Invité de Benjamin Duhamel sur France Inter mercredi 14 janvier 2026, le banquier d’affaires et patron de presse d’extrême gauche Matthieu Pigasse a annoncé son intention de s’engager dans la prochaine présidentielle. Problème : l’homme est également à la tête de la société de production Mediawan, première entreprise à bénéficier des contrats de France Télévisions.
À quelques jours de la réouverture de la commission d’enquête parlementaire sur l’audiovisuel public, la séquence, pourrait-on dire, arrive à point nommée. Alors qu’à gauche comme au sein des médias de service public, tous s’évertuent à défendre l’intégrité et l’impartialité de la maison-mère, le milliardaire d’extrême gauche Matthieu Pigasse a donné, mercredi 14 janvier, un sérieux coup au camp des ayatollahs de France Télévisions.
Face à Benjamin Duhamel, au micro de France Inter, le patron de presse a en effet exprimé sans ambages sa volonté de « peser le plus possible sur la présidentielle de 2027 » afin de battre le Rassemblement national.
Voir aussi : La commission d’enquête sur l’audiovisuel public va reprendre : on vous résume le premier acte
Pas moins de 110 millions d’euros de contrats par an
« Mon ambition, c’est de ne pas rester le long du chemin, indifférent, les bras ballants. Et donc en effet, c’est de peser le plus possible sur la présidentielle de 2027, parce que je considère que c’est un enjeu central », a‑t-il assumé, avant d’ajouter : « Le Rassemblement national peut être battu s’il est combattu. Il faut dire et montrer que c’est un parti qui n’est pas ce qu’il prétend être. »

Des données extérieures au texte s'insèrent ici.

-- ==== Sys2Proof/Machine/Operands.lean ====
section
/-! DEFINITION. The operand forms of the instruction set: G, A, V and P registers, stream-pointer addresses, and the
retirement of an instruction (R240, R268, R274). -/

namespace Sys2Proof.Machine

/-- Read G[r]; G0 reads 0 (R240). -/
def Ctx.rdG (c : Ctx) (r : BitVec 5) : Word := if r = 0 then 0 else Sparse.get (fun _ => 0) c.g r.toNat

/-- Write G[r]; a write to G0 is discarded (R240). -/
def Ctx.wrG (c : Ctx) (r : BitVec 5) (v : Word) : Ctx :=
  if r = 0 then c else { c with g := Sparse.set (fun _ => 0) c.g r.toNat v }

/-- Write G[r] from a number. -/
def Ctx.wrGn (c : Ctx) (r : BitVec 5) (v : Nat) : Ctx := c.wrG r (BitVec.ofNat 32 v)

/-- Accumulator A[a] as a signed number with 62 fractional bits (R161). -/
def Ctx.rdA (c : Ctx) (a : BitVec 3) : Int := (Sparse.get (fun _ => (0 : BitVec 72)) c.a a.toNat).toInt
def Ctx.wrA (c : Ctx) (a : BitVec 3) (v : Int) : Ctx :=
  { c with a := Sparse.set (fun _ => (0 : BitVec 72)) c.a a.toNat (BitVec.ofInt 72 v) }

/-- The sticky flag AOV of A[a] (R275). -/
def Ctx.rdAov (c : Ctx) (a : BitVec 3) : Bool := Sparse.get (fun _ => false) c.aov a.toNat
def Ctx.wrAov (c : Ctx) (a : BitVec 3) (b : Bool) : Ctx :=
  { c with aov := Sparse.set (fun _ => false) c.aov a.toNat b }

/-- Lane j of V[v]. -/
def Ctx.rdV (c : Ctx) (v : BitVec 4) (j : Nat) : Word := Sparse.get (fun _ => 0) c.v (8 * v.toNat + j)
def Ctx.wrV (c : Ctx) (v : BitVec 4) (j : Nat) (x : Word) : Ctx :=
  { c with v := Sparse.set (fun _ => 0) c.v (8 * v.toNat + j) x }

/-- Write all eight lanes of V[v]. -/
def Ctx.wrVs (c : Ctx) (v : BitVec 4) (f : Nat → Word) : Ctx :=
  (List.range 8).foldl (fun c j => c.wrV v j (f j)) c

/-- The fields of stream pointer P[p]: 0 BASE, 1 LEN, 2 INDEX (R240). -/
def Ctx.rdP (c : Ctx) (p : BitVec 3) (f : Nat) : Nat := Sparse.get (fun _ => 0) c.p (3 * p.toNat + f)
def Ctx.wrP (c : Ctx) (p : BitVec 3) (f v : Nat) : Ctx :=
  { c with p := Sparse.set (fun _ => 0) c.p (3 * p.toNat + f) v }

/-- addr(P[p], o) of R274. -/
def Ctx.addr (c : Ctx) (p : BitVec 3) (o : Int) : Nat :=
  let len := c.rdP p 1
  let i : Int := (c.rdP p 2 : Int) + o
  (((c.rdP p 0 : Int) + (if len = 0 then i else i % len)) % 2 ^ 32).toNat

/-- Is an access of `w` bytes at byte offset `o` of P[p] misaligned (R274)? -/
def Ctx.misaligned (c : Ctx) (p : BitVec 3) (o : Int) (w : Nat) : Bool :=
  decide (c.rdP p 0 % w ≠ 0 ∨ ((c.rdP p 2 : Int) + o) % w ≠ 0 ∨ c.rdP p 1 % w ≠ 0)

/-- P[p] advanced by `d` (R274). -/
def Ctx.advance (c : Ctx) (p : BitVec 3) (d : Int) : Ctx :=
  let len := c.rdP p 1
  let i : Int := (c.rdP p 2 : Int) + d
  c.wrP p 2 (if len = 0 then (i % 2 ^ 24).toNat else (i % len).toNat)

/-- The next instruction in order. -/
def Ctx.next (c : Ctx) : Ctx := { c with pc := (c.pc + 4) % 2 ^ 32 }

/-- Set sticky bits of FSR (R275). -/
def Ctx.flag (c : Ctx) (f : Nat) : Ctx := { c with fsr := Nat.lor c.fsr f }

/-- Continue at another address. -/
def Ctx.jump (c : Ctx) (a : Nat) : Ctx := { c with pc := a % 2 ^ 32 }

/-- One access that an instruction makes: virtual address, and whether its stream pointer is misaligned for it. -/
structure Ref where
  va  : Nat
  bad : Bool
  deriving DecidableEq, Repr

/-- Offset `o` of stream pointer P[p] as an access of `w` bytes. -/
def Ctx.ref (c : Ctx) (p : BitVec 3) (o : Int) (w : Nat) : Ref := ⟨c.addr p o, c.misaligned p o w⟩

/-- Make every check of a list of accesses of `size` bytes, in order (R221, R274). -/
def Chip.prepare (c : Chip) (w : Who) (size : Nat) (k : Access) : List Ref → Chip × Except (Nat × Nat) (List Place)
  | [] => (c, .ok [])
  | r :: rs =>
    match c.reach w r.va (if r.bad then 1 else size) k with
    | (c, .error e) => (c, .error (e, r.va))
    | (c, .ok p) =>
      if r.bad then (c, .error (8, r.va))
      else match Chip.prepare c w size k rs with
        | (c, .error e) => (c, .error e)
        | (c, .ok ps) => (c, .ok (p :: ps))

/-- Prepare loads of `size` bytes for context `x`, and go on with the values; a fault stops the context (R222). -/
def Chip.loads (c : Chip) (x size : Nat) (rs : List Ref) (f : Chip → List Nat → Chip) : Chip :=
  match c.prepare (c.dev.whoCtx x) size .load rs with
  | (c, .error e) => c.onDev (·.ctxFault x e.1 .load e.2)
  | (c, .ok ps) => f c (ps.map fun p => c.mem.load p.key size)

/-- Prepare stores of `size` bytes for context `x`, and go on with their places (R222, R286). -/
def Chip.toStore (c : Chip) (x size : Nat) (rs : List Ref) (f : Chip → List Place → Chip) : Chip :=
  match c.prepare (c.dev.whoCtx x) size .store rs with
  | (c, .error e) => c.onDev (·.ctxFault x e.1 .store e.2)
  | (c, .ok ps) => f c ps

/-- Store a list of values at a list of places. -/
def Chip.storeAll (c : Chip) (x size : Nat) : List Place → List Nat → Chip
  | p :: ps, v :: vs => Chip.storeAll (c.storeAt (c.dev.whoCtx x) p size v) x size ps vs
  | _, _ => c

/-- Change context `x`. -/
def Chip.modCtx (c : Chip) (x : Nat) (f : Ctx → Ctx) : Chip := c.onDev (·.modCtx x f)

/-- An instruction that only changes its context's registers: it issues, does `f` and goes to the next. -/
def Chip.reg (c : Chip) (x : Nat) (f : Ctx → Ctx) : Chip := c.issue x fun c => c.modCtx x fun k => (f k).next

end Sys2Proof.Machine
end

Sur la forme, ne soyons pas dupes, que ce patron de presse – qui appelait à voter Nouveau Front populaire lors des législatives de 2024 et revendiquait en janvier 2025 « mettre les médias qu’il contrôle dans ce combat » contre le RN – assume son parti pris idéologique n’a rien d’étonnant.
Mais sur le fond, un problème majeur, qui confine au conflit d’intérêts, se pose.
🚨Un nouveau conflit d’intérêts majeur sur le service public ? Matthieu Pigasse dit vouloir “peser” sur la présidentielle 2027 pour “combattre le RN”.
Problème : sa boîte de production est la PREMIÈRE société à bénéficier des contrats de France TV (110 MILLIONS d’euros par an) pic.twitter.com/kpxPNcP921
— Observatoire du journalisme (Ojim) (@ojim_france) January 14, 2026
Car Matthieu Pigasse ne contrôle pas seulement des médias privés, comme le fait un Vincent Bolloré. Il est également (et surtout) un des trois hommes (avec Niel et Capton) à la tête de la société de production Mediawan. Cette dernière est la première entreprise à bénéficier des contrats de France Télévisions. Comptez chaque année pas moins de 110 millions d’euros de contrats !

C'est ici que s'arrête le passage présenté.